Brief: Set out the listing word for word. End with the line that contains "progress changes nothing of it. -/".

#### Given data

/-- A function on the clock that leaves the weekday. -/
theorem vital_rmod {f : Rtc → Rtc} (h : ∀ r, (f r).weekday = r.weekday) (s : State) : vital (rmod f s) = vital s := by
  simp only [vital, rmod, h]

/-- A function on the protocol that leaves the events. -/
theorem vital_protomod {f : Proto → Proto} (h : ∀ p, (f p).events = p.events) (s : State) : vital (protomod f s) = vital s := by
  simp only [vital, protomod, h]

/-- A function on the firmware that leaves the lock fuse. -/
theorem vital_fwmod {f : Firmware → Firmware} (h : ∀ x, (f x).locked = x.locked) (s : State) : vital (fwmod f s) = vital s := by
  simp only [vital, fwmod, h]

/-- A reply changes nothing of it. -/
theorem vital_giveReply (h : Hdr) (r : Rep) (s : State) : vital (giveReply h r s) = vital s := by
  obtain ⟨_, _, _, _, _, _, _, _, ht⟩ := Laws.giveReply_changes h r s
  rw [ht]
  rfl

/-- An answer changes nothing of it. -/
theorem vital_answer (op : Nat) (r : Right) (h : Hdr) (o : Handle) (c : Status) (p : List Byte) (s : State) :
    vital (answer op r h o c p s) = vital s := by
  obtain ⟨_, _, _, _, _, _, _, _, _, ht⟩ := Laws.answer_changes op r h o c p s
  rw [ht]
  rfl

/-- A command in progress changes nothing of it. -/
theorem vital_inProgress (op : Nat) (h : Hdr) (s : State) : vital (inProgress op h s) = vital s := by
  obtain ⟨_, _, _, ht⟩ := Laws.inProgress_changes op h s
  rw [ht]
  rfl

/-- An announcement to the mirror changes nothing of it. -/
theorem vital_announceCmd (i : Instr) (o : Handle) (p : List Byte) (s : State) : vital (announceCmd i o p s) = vital s := by
  obtain ⟨_, _, ht⟩ := Laws.announceCmd_changes i o p s
  rw [ht]
  rfl

/-- Naming a session changes nothing of it. -/
theorem vital_sessNamed (h : Hdr) (s : State) : vital (sessNamed h s) = vital s := by
  obtain ⟨_, ht⟩ := Laws.sessNamed_changes h s
  rw [ht]
  rfl

/-- Scheduling changes nothing of it. -/
theorem vital_sched (p : Pend) (s : State) : vital (sched p s) = vital s := by
  obtain ⟨_, _, ht⟩ := Laws.sched_changes p s
  rw [ht]
  rfl

/-- A datagram sent changes nothing of it. -/
theorem vital_sendUdp (p : Fin 2) (a : IpAddr) (d : Nat) (b : List Byte) (s : State) : vital (sendUdp p a d b s) = vital s := by
  obtain ⟨_, _, ht⟩ := Laws.sendUdp_changes p a d b s
  rw [ht]
  rfl

/-- A reply sent over UDP changes nothing of it. -/
theorem vital_udpSend (k : Nat) (s : State) : vital (udpSend k s) = vital s := by
  obtain ⟨_, _, _, _, ht⟩ := Laws.udpSend_changes k s
  rw [ht]
  rfl

section
variable {P : State → Prop} {i : Instr} {op : Nat} {r : Right} {k : Key} {h : Hdr} {obj : Handle} {body : State → Ans} {s : State}

/-- How an answer is given ends in such a state, where only `vital` decides which states are such. -/
theorem close_lands (hP : ∀ t u, vital t = vital u → P u → P t) (hs : P s) {a : Ans} (ha : Lands P a) : P (close i op r h obj s a) := by
  cases a with
  | fail c => exact hP _ s (vital_answer ..) hs
  | done c p t =>
    rw [close]
    split
    · exact hP _ s (vital_answer ..) hs
    · exact hP _ t ((vital_answer ..).trans (vital_announceCmd ..)) ha
  | bad c t => exact hP _ t (vital_answer ..) ha
  | hold t => exact hP _ t ((vital_inProgress ..).trans (vital_announceCmd ..)) ha

/-- So does a command applied on the mirror. -/
theorem mirrored_lands (hs : P s) (hb : Lands P (body s)) : P (mirrored body s) := by
  unfold mirrored
  split
  next h => rwa [h] at hb
  next h => rwa [h] at hb
  next h => rwa [h] at hb
  next => exact hs

/-- And so does the service of a command. -/
theorem serve_lands (hP : ∀ t u, vital t = vital u → P u → P t) (hs : P s) (hb : ∀ t, P t → Lands P (body t)) :
    ∃ t, serve i op r k h obj body s = .next t ∧ P t := by
  have hnamed : P (sessNamed h s) := hP _ s (vital_sessNamed h s) hs
  unfold serve
  split
  · exact ⟨_, rfl, hs⟩
  · split
    · exact ⟨_, rfl, mirrored_lands hs (hb s hs)⟩
    · split
      · exact ⟨_, rfl, hP _ s (vital_answer ..) hs⟩
      · simp only
        split
        · exact ⟨_, rfl, hP _ _ (vital_answer ..) hnamed⟩
        · split
          · exact ⟨_, rfl, hP _ _ (vital_answer ..) hnamed⟩
          · exact ⟨_, rfl, close_lands hP hnamed (hb _ hnamed)⟩

end

/-- The service of a command changes nothing of it beyond what the command's own effect changes. -/
theorem goes_serve {i : Instr} {op : Nat} {r : Right} {k : Key} {h : Hdr} {obj : Handle} {body : State → Ans} {s : State}
    (hb : ∀ t, After (vital t) (body t)) : Goes (vital s) (serve i op r k h obj body s) :=
  serve_lands (fun _ _ htu hu => htu.trans hu) rfl fun t ht => ht ▸ hb t

/-- The next state of an outcome that changes nothing of it. -/
theorem vital_nextOr {s : State} {o : Host.Outcome State Fault Refusal} (h : Goes (vital s) o) : vital (nextOr s o) = vital s := by
  obtain ⟨t, rfl, ht⟩ := h
  exact ht

/-- A refusal because a record is in CONFLICT changes nothing of it. -/
theorem after_chkRec (i : Nat) (s : State) (x : Chk (Status × List Byte × State)) : After (vital s) (chkRec i s x) ↔ Leaves (vital s) x := by
  rcases x with c | ⟨c, p, t⟩
  · simp only [chkRec]
    split
    · exact ⟨fun _ => trivial, fun _ => rfl⟩
    · exact Iff.rfl
  · exact Iff.rfl

end Sys2Proof.Proofs

/-! PROOFS. What leaves the event queue bounded, the weekday and the lock fuse as they are: every function of the model but the few that
reset the module, tick the clock, take events, set the weekday or blow the fuse. One statement for each, in the order of the model. -/

namespace Sys2Proof.Proofs

open Sys2Proof Sys2Proof.Machine

/-! Ops. -/

theorem vital_drawn (s : State) : vital (drawn s) = vital s := by rfl

theorem vital_evs (l : List (Nat × List Byte)) (s : State) : vital (evs l s) = vital s := by
  simp only [evs, implies_true, vital_foldl, vital_ev]

theorem vital_auditPut (obj : Handle) (op status role via sess : Nat) (s : State) :
    vital (auditPut obj op status role via sess s) = vital s := by rfl

theorem vital_announce (kind : Nat) (obj : Handle) (effect : Nat) (body : List Byte) (s : State) :
    vital (announce kind obj effect body s) = vital s := by
  simp only [announce, vital_mk, vital_fields, vital_ite, ite_self]

theorem vital_omod (h : Handle) (f : Obj → Obj) (s : State) : vital (omod h f s) = vital s := by rfl

theorem vital_issueAs (h : Handle) (st : OState) (inputs opt : List Handle) (due : Nat) (s : State) :
    vital (issueAs h st inputs opt due s) = vital s := by rfl

theorem get_eq_ok {α : Type} {c : Status} {x : Option α} {a : α} (h : get! c x = .ok a) : x = some a := by
  cases x with
  | none => cases h
  | some b => cases h; rfl

/-- A chain that ends well has gone through its first step. -/
theorem chk_bind_eq_ok {α β : Type} {x : Chk α} {f : α → Chk β} {b : β} : (x >>= f) = .ok b ↔ ∃ a, x = .ok a ∧ f a = .ok b := by
  cases x with
  | error c => exact ⟨fun h => (nomatch h), fun ⟨_, h, _⟩ => (nomatch h)⟩
  | ok a => exact ⟨fun h => ⟨a, rfl, h⟩, fun ⟨_, ha, h⟩ => by cases ha; exact h⟩

/-- An object issued. -/
theorem vital_issue {c : Nat} {st : OState} {a b : List Handle} {due : Nat} {s t : State} {h : Handle}
    (hi : issue c st a b due s = some (h, t)) : vital t = vital s := by
  unfold issue at hi
  split at hi
  next => cases hi; rfl
  next =>
    split at hi
    next => cases hi
    next => cases hi; rfl

/-- The same of a chain that goes on with what was issued. -/
theorem vital_of_issued {e : Status} {c : Nat} {st : OState} {a b : List Handle} {due : Nat} {s t : State} {h : Handle}
    (hi : get! e (issue c st a b due s) = .ok (h, t)) : vital t = vital s := vital_issue (get_eq_ok hi)

theorem vital_unissue (h : Handle) (s : State) : vital (unissue h s) = vital s := by
  simp only [unissue, vital_mk, vital_fields, vital_ite, ite_self]

theorem vital_schedQ (p : Pend) (s : State) : vital (schedQ p s) = vital s := by
  simp only [schedQ, vital_mk, vital_fields]

theorem vital_schedAlso (p : Pend) (s : State) : vital (schedAlso p s) = vital s := by
  simp only [schedAlso, vital_mk, vital_fields]

theorem vital_unsched (obj : Handle) (kind : Nat) (s : State) : vital (unsched obj kind s) = vital s := by
  simp only [unsched, vital_mk, vital_fields]

theorem vital_cfgTouch (role : Nat) (s : State) : vital (cfgTouch role s) = vital s := by rfl

theorem vital_refuseRec (i : Nat) (s : State) : vital (refuseRec i s) = vital s := by rfl

theorem vital_wmod (i : Nat) (f : Warp → Warp) (s : State) : vital (wmod i f s) = vital s := by rfl

theorem vital_synMod (i : Nat) (f : Synth → Synth) (s : State) : vital (synMod i f s) = vital s := by rfl

theorem vital_pmod (i : Nat) (f : Port → Port) (s : State) : vital (pmod i f s) = vital s := by rfl

/-! Synth. -/

theorem vital_synthsEnd (s : State) : vital (synthsEnd s) = vital s := by rfl

theorem vital_markWarp (w a b : Nat) (s : State) : vital (markWarp w a b s) = vital s := by
  simp only [markWarp, vital_ite, ite_self, vital_wmod]

theorem vital_blank (w us : Nat) (s : State) : vital (blank w us s) = vital s := by
  simp only [blank, vital_markWarp]

theorem vital_announceTune (k p effect : Nat) (s : State) : vital (announceTune k p effect s) = vital s := by
  simp only [announceTune, vital_announce]

theorem vital_retune (k f req : Nat) (s : State) : vital (retune k f req s) = vital s := by
  simp only [retune, vital_ite, ite_self, vital_wmod, vital_synMod, vital_blank, vital_announceTune]

theorem vital_holdFreq (k f : Nat) (s : State) : vital (holdFreq k f s) = vital s := by
  simp only [holdFreq, vital_synMod]

theorem vital_synOff (k : Nat) (s : State) : vital (synOff k s) = vital s := by
  simp only [synOff, vital_ite, ite_self, vital_wmod, vital_synMod]

theorem goes_execSynStatus (h : Hdr) (index : Nat) (s : State) : Goes (vital s) (execSynStatus h index s) := by
  refine goes_serve fun s => ?_
  simp only [after_chk, leaves_bind, leaves_okay, implies_true]

theorem goes_execSynDitherSet (h : Hdr) (index flags seed : Nat) (s : State) :
    Goes (vital s) (execSynDitherSet h index flags seed s) := by
  refine goes_serve fun s => ?_
  simp only [after_chk, leaves_bind, leaves_okay, implies_true, vital_synMod]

########

Result:
/-- A function on the clock that leaves the weekday. -/
theorem vital_rmod {f : Rtc → Rtc} (h : ∀ r, (f r).weekday = r.weekday) (s : State) : vital (rmod f s) = vital s := by
  simp only [vital, rmod, h]

/-- A function on the protocol that leaves the events. -/
theorem vital_protomod {f : Proto → Proto} (h : ∀ p, (f p).events = p.events) (s : State) : vital (protomod f s) = vital s := by
  simp only [vital, protomod, h]

/-- A function on the firmware that leaves the lock fuse. -/
theorem vital_fwmod {f : Firmware → Firmware} (h : ∀ x, (f x).locked = x.locked) (s : State) : vital (fwmod f s) = vital s := by
  simp only [vital, fwmod, h]

/-- A reply changes nothing of it. -/
theorem vital_giveReply (h : Hdr) (r : Rep) (s : State) : vital (giveReply h r s) = vital s := by
  obtain ⟨_, _, _, _, _, _, _, _, ht⟩ := Laws.giveReply_changes h r s
  rw [ht]
  rfl

/-- An answer changes nothing of it. -/
theorem vital_answer (op : Nat) (r : Right) (h : Hdr) (o : Handle) (c : Status) (p : List Byte) (s : State) :
    vital (answer op r h o c p s) = vital s := by
  obtain ⟨_, _, _, _, _, _, _, _, _, ht⟩ := Laws.answer_changes op r h o c p s
  rw [ht]
  rfl

/-- A command in progress changes nothing of it. -/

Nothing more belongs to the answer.